[What you will do]: Copy exactly the lines of the material below, starting with the first and including the line that holds "s.portSerial := rfl".

[Provided entries]:
/-! ## setClk -/
@[simp] theorem setClk_pending (x : Clk) : (s.setClk x).pending = s.pending := rfl
@[simp] theorem setClk_now (x : Clk) : (s.setClk x).now = s.now := rfl
@[simp] theorem setClk_epoch (x : Clk) : (s.setClk x).epoch = s.epoch := rfl
@[simp] theorem setClk_free (x : Clk) : (s.setClk x).free = s.free := rfl
@[simp] theorem setClk_regs (x : Clk) : (s.setClk x).regs = s.regs := rfl
@[simp] theorem setClk_mem (x : Clk) : (s.setClk x).mem = s.mem := rfl
@[simp] theorem setClk_portSerial (x : Clk) : (s.setClk x).portSerial = s.portSerial := rfl
@[simp] theorem setClk_serial (x : Clk) : (s.setClk x).serial = s.serial := rfl
@[simp] theorem setClk_engines (x : Clk) : (s.setClk x).engines = s.engines := rfl
@[simp] theorem setClk_pwm (x : Clk) : (s.setClk x).pwm = s.pwm := rfl
@[simp] theorem setClk_alarms (x : Clk) : (s.setClk x).alarms = s.alarms := rfl
@[simp] theorem setClk_lanes (x : Clk) : (s.setClk x).lanes = s.lanes := rfl
@[simp] theorem setClk_lds (x : Clk) : (s.setClk x).lds = s.lds := rfl
@[simp] theorem setClk_sds (x : Clk) : (s.setClk x).sds = s.sds := rfl
@[simp] theorem setClk_phase (x : Clk) : (s.setClk x).phase = s.phase := rfl
@[simp] theorem setClk_holds (x : Clk) : (s.setClk x).holds = s.holds := rfl
@[simp] theorem setClk_arming (x : Clk) : (s.setClk x).arming = s.arming := rfl
@[simp] theorem setClk_law (x : Clk) : (s.setClk x).law = s.law := rfl
@[simp] theorem setClk_cad (x : Clk) : (s.setClk x).cad = s.cad := rfl
@[simp] theorem setClk_words (x : Clk) : (s.setClk x).words = s.words := rfl
@[simp] theorem setClk_mram (x : Clk) : (s.setClk x).mram = s.mram := rfl
@[simp] theorem setClk_adc (x : Clk) : (s.setClk x).adc = s.adc := rfl
@[simp] theorem setClk_filt (x : Clk) : (s.setClk x).filt = s.filt := rfl
@[simp] theorem setClk_memo (x : Clk) : (s.setClk x).memo = s.memo := rfl
@[simp] theorem setClk_recs (x : Clk) : (s.setClk x).recs = s.recs := rfl
@[simp] theorem setClk_tb (x : Clk) : (s.setClk x).tb = s.tb := rfl
@[simp] theorem setClk_ptp (x : Clk) : (s.setClk x).ptp = s.ptp := rfl
@[simp] theorem setClk_sup (x : Clk) : (s.setClk x).sup = s.sup := rfl
@[simp] theorem setClk_pair (x : Clk) : (s.setClk x).pair = s.pair := rfl
@[simp] theorem setClk_net (x : Clk) : (s.setClk x).net = s.net := rfl
@[simp] theorem setClk_bootInfo (x : Clk) : (s.setClk x).bootInfo = s.bootInfo := rfl
@[simp] theorem setClk_outs (x : Clk) : (s.setClk x).outs = s.outs := rfl
@[simp] theorem setClk_reg (x : Clk) (j : Nat) : (s.setClk x).reg j = s.reg j := rfl
@[simp] theorem setClk_engine (x : Clk) (j : Nat) : (s.setClk x).engine j = s.engine j := rfl
@[simp] theorem setClk_self (x : Clk) : (s.setClk x).clk = x := rfl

[Response to this task]:
/-! ## setClk -/
@[simp] theorem setClk_pending (x : Clk) : (s.setClk x).pending = s.pending := rfl
@[simp] theorem setClk_now (x : Clk) : (s.setClk x).now = s.now := rfl
@[simp] theorem setClk_epoch (x : Clk) : (s.setClk x).epoch = s.epoch := rfl
@[simp] theorem setClk_free (x : Clk) : (s.setClk x).free = s.free := rfl
@[simp] theorem setClk_regs (x : Clk) : (s.setClk x).regs = s.regs := rfl
@[simp] theorem setClk_mem (x : Clk) : (s.setClk x).mem = s.mem := rfl
@[simp] theorem setClk_portSerial (x : Clk) : (s.setClk x).portSerial = s.portSerial := rfl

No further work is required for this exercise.